Xanthomendoza kashiwadanii

Scientific classification
- Domain: Eukaryota
- Kingdom: Fungi
- Division: Ascomycota
- Class: Lecanoromycetes
- Order: Teloschistales
- Family: Teloschistaceae
- Genus: Xanthomendoza
- Species: X. kashiwadanii
- Binomial name: Xanthomendoza kashiwadanii S.Y.Kondr. & Kärnefelt (2009)
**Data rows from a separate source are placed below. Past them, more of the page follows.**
-- ==== Sys2Proof/Machine/Pins.lean ====
section
/-! DEFINITION. What the pins drive (R276 to R278, R283, R284), and what the brake does to them. -/

namespace Sys2Proof.Machine

/-- The live state of a pin, a PWM channel and an encoder. -/
def State.pin (s : State) (n : Nat) : Pin := lookD s.pins n {}
def State.setPin (s : State) (n : Nat) (x : Pin) : State := { s with pins := put s.pins n x }
def State.pwm (s : State) (j : Nat) : Pwm := lookD s.pwms j {}
def State.setPwm (s : State) (j : Nat) (x : Pwm) : State := { s with pwms := put s.pwms j x }
def State.enc (s : State) (e : Nat) : Encoder := lookD s.encs e {}
def State.setEnc (s : State) (e : Nat) (x : Encoder) : State := { s with encs := put s.encs e x }

/-- FIO_INi show the levels of the pins anew, after a reset or a return from off. -/
def State.showInputs (s : State) : State :=
  upTo 3 (fun (t : State) i => t.wr 0x080 R.FIO_IN_IN ((List.range 32).map fun b => b2n (t.pin (32 * i + b)).inp * 2 ^ b).sum i) s

/-- The half-period of an SSI clock in ns (R290). -/
def State.ssiHalf (s : State) (e : Nat) : Nat := 10 * max 5 (s.rd 0x082 R.ENC_SSI_HALF e)

/-- The bits that an SSI frame clocks in: data, and a parity bit when PAR = 1 (R283, R290). -/
def State.ssiBits (s : State) (e : Nat) : Nat :=
  let b := s.rd 0x082 R.ENC_SSI_BITS e
  (if b = 0 ∨ 28 < b then 28 else b) + s.rd 0x082 R.ENC_SSI_PAR e

/-- The level of an SSI clock output: high while no frame runs; within one it falls first at S (R283). -/
def State.ssiClock (s : State) (e : Nat) : Bool :=
  match (s.enc e).frame with
  | none => true
  | some (t, _) => decide ((s.tb - t) / s.ssiHalf e % 2 = 1) || decide (2 * s.ssiBits e ≤ (s.tb - t) / s.ssiHalf e)

/-- Whether a pin is held safe (R278): by its SAFE_EN when the brake asserted (DEDUCED, log entry 118), until FIO_SAFE.CLR. -/
def State.pinSafe (s : State) (n : Nat) : Bool := s.on 0x080 R.FIO_SAFE_ACTIVE && (s.pin n).safe

/-- The PWM channel that drives a pin: of those that name it the lowest-numbered one that runs, or if none runs the lowest-numbered one. -/
def State.pwmOf (s : State) (n : Nat) : Option Nat :=
  let mine := (List.range 32).filter fun j => decide (s.rd 0x083 R.PWM_CFG_PIN j = n)
  (mine.find? fun j => s.on 0x083 R.PWM_CFG_EN j) <|> mine.head?

/-- The boundary cell of a pin while EXTEST is selected (R488). -/
def State.extestCell (s : State) (n : Nat) : Option Bool := if (lookD s.daus 0 {}).ir = 0 then look s.boundary n else none

/-- The level that a pin's function asks for, none for an input: a release output before its first action, and a PWM output that waits after the brake
for its next period, is at HLVL (R277, R278, R283, R284). -/
def State.pinLevel (s : State) (n : Nat) : Option Bool :=
  if s.pinSafe n then some (s.on 0x080 R.FIO_CFG_SAFE_LVL n)
  else
    let h := s.on 0x080 R.FIO_CFG_HLVL n
    match s.rd 0x080 R.FIO_CFG_FUNC n with
    | 1 => some (if (s.pin n).driven then (s.pin n).level else h)
    | 2 => (s.pwmOf n).map fun j => if (s.pwm j).wait then h else (s.pwm j).high != s.on 0x083 R.PWM_CFG_POL j
    | 3 => ((List.range 16).find? fun e => decide (s.rd 0x082 R.ENC_CFG_MODE e = 2 ∧ s.rd 0x082 R.ENC_CFG_PIN_A e = n)).map s.ssiClock
    | 4 => some h
    | _ => none

/-- What a pin drives: its boundary cell under EXTEST, or its safe level or the level of its function; nothing while its bank is held as inputs (R276 to
R278), and nothing for the high level of an open-drain pin (R288; log entry 97). -/
def State.pinDrive (s : State) (n : Nat) : Option Bool :=
  if (s.extestCell n).isSome then s.extestCell n
  else if bit (s.rd 0x080 R.FIO_BANK_MISMATCH) (n / 16) then none
  else (s.pinLevel n).filter fun b => !(b && s.on 0x080 R.FIO_CFG_OD n)

/-- FIO_CFG.OUT and the pin itself follow what the pin drives, from a time in units of 250 ps. -/
def State.showPin (s : State) (n time : Nat) : State :=
  let d := s.pinDrive n
  if (s.pin n).shown = d then s
  else
    let s := (s.setPin n { s.pin n with shown := d }).wr 0x080 R.FIO_CFG_OUT (b2n (d.getD false)) n
    { s with out := .pin n time d :: s.out }

/-- The same for every pin, at the present tick. -/
def State.showPins (s : State) : State := upTo 96 (fun (t : State) n => t.showPin n (4 * t.tb)) s

/-- The brake sets pins safe (R278): pending pulse ends on them are cancelled, and PWM channels on them stop. -/
def State.pinsSafe (s : State) : State :=
  let s := s.wr 0x080 R.FIO_SAFE_ACTIVE 1
  let s := upTo 96 (fun (t : State) n => if t.on 0x080 R.FIO_CFG_SAFE_EN n then t.setPin n { t.pin n with safe := true, pulse := none } else t) s
  let s := upTo 32 (fun (t : State) j => if t.pinSafe (t.rd 0x083 R.PWM_CFG_PIN j) && t.on 0x083 R.PWM_CFG_EN j then
      t.setPwm j { t.pwm j with held := true, high := false, fall := none, wait := false } else t) s
  s.showPins

/-- The pins are safe no longer: each safe pin drives HLVL, also that of a PWM channel, which goes on at its next period if it runs (R278). -/
def State.safeEnd (s : State) : State :=
  let s := upTo 32 (fun (t : State) j =>
    let x := t.pwm j
    if x.held || (t.pin (t.rd 0x083 R.PWM_CFG_PIN j)).safe then
      t.setPwm j { x with held := false, wait := true, start := if x.held then some t.tb else x.start } else t) s
  let s := upTo 96 (fun (t : State) n => if (t.pin n).safe then t.setPin n { t.pin n with safe := false, driven := false, pulse := none } else t) s
  (s.wr 0x080 R.FIO_SAFE_ACTIVE 0).showPins

/-- FIO_SAFE.CLR (R278): ignored while the brake is asserted. -/
def State.safeClear (s : State) : State :=
  if s.on 0x020 R.HLT_BRAKE_ACTIVE || !s.on 0x080 R.FIO_SAFE_ACTIVE then s else s.safeEnd

/-- The hold of the pins after a soft reset of page 0x080, which clears ACTIVE: DESIGN CHOICE (log entry 118), it ends as by CLR, but while the brake is asserted it stands. -/
def State.safeReset (s : State) : State := if s.on 0x020 R.HLT_BRAKE_ACTIVE then s.pinsSafe else s.safeEnd

/-- FIO_BANK.MISMATCH shows the banks that are held as inputs (R276, R286). -/
def State.showBanks (s : State) : State :=
  (s.wr 0x080 R.FIO_BANK_MISMATCH (setBits s.misBanks 0 1 (if s.misUntil.isSome then 1 else s.misBanks))).showPins

/-- A bank's rail monitor disagrees with V18, or agrees again (R276). -/
def State.setMismatch (s : State) (b : Nat) (m : Bool) : State :=
  let was := bit s.misBanks b
  let s := ({ s with misBanks := setBits s.misBanks b 1 (b2n m) } : State).showBanks
  if m && !was then s.pgEvt 0x080 0 else s

/-- PG_INJ bit 0 of page 0x080 reports a mismatch on bank 0 for 1 ms (R286). -/
def State.injectMismatch (s : State) : State :=
  (({ s with misUntil := some (s.tb + 1000000) } : State).showBanks).pgEvt 0x080 0

end Sys2Proof.Machine
end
= Xanthomendoza kashiwadanii =

- Authority: S.Y.Kondr. & Kärnefelt (2009)

Species of lichen

Xanthomendoza kashiwadanii is a species of saxicolous (rock-dwelling), crustose lichen in the family Teloschistaceae. Found in South America, it was formally described as a new species in 2009 by lichenologists Sergey Kondratyuk and Ingvar Kärnefelt. The type specimen was collected from Morro Chico (Magallanes Region, Chile), at an altitude of 230 m, where it was found on a dry rocky cliff growing on rocks. The species epithet honours Japanese lichenologist Hiroyuki Kashiwadani, who collected the type. Xanthomendoza kashiwadanii is only known to occur in a few localities in Argentina and Chile, where it grows on volcanic and basalt rock.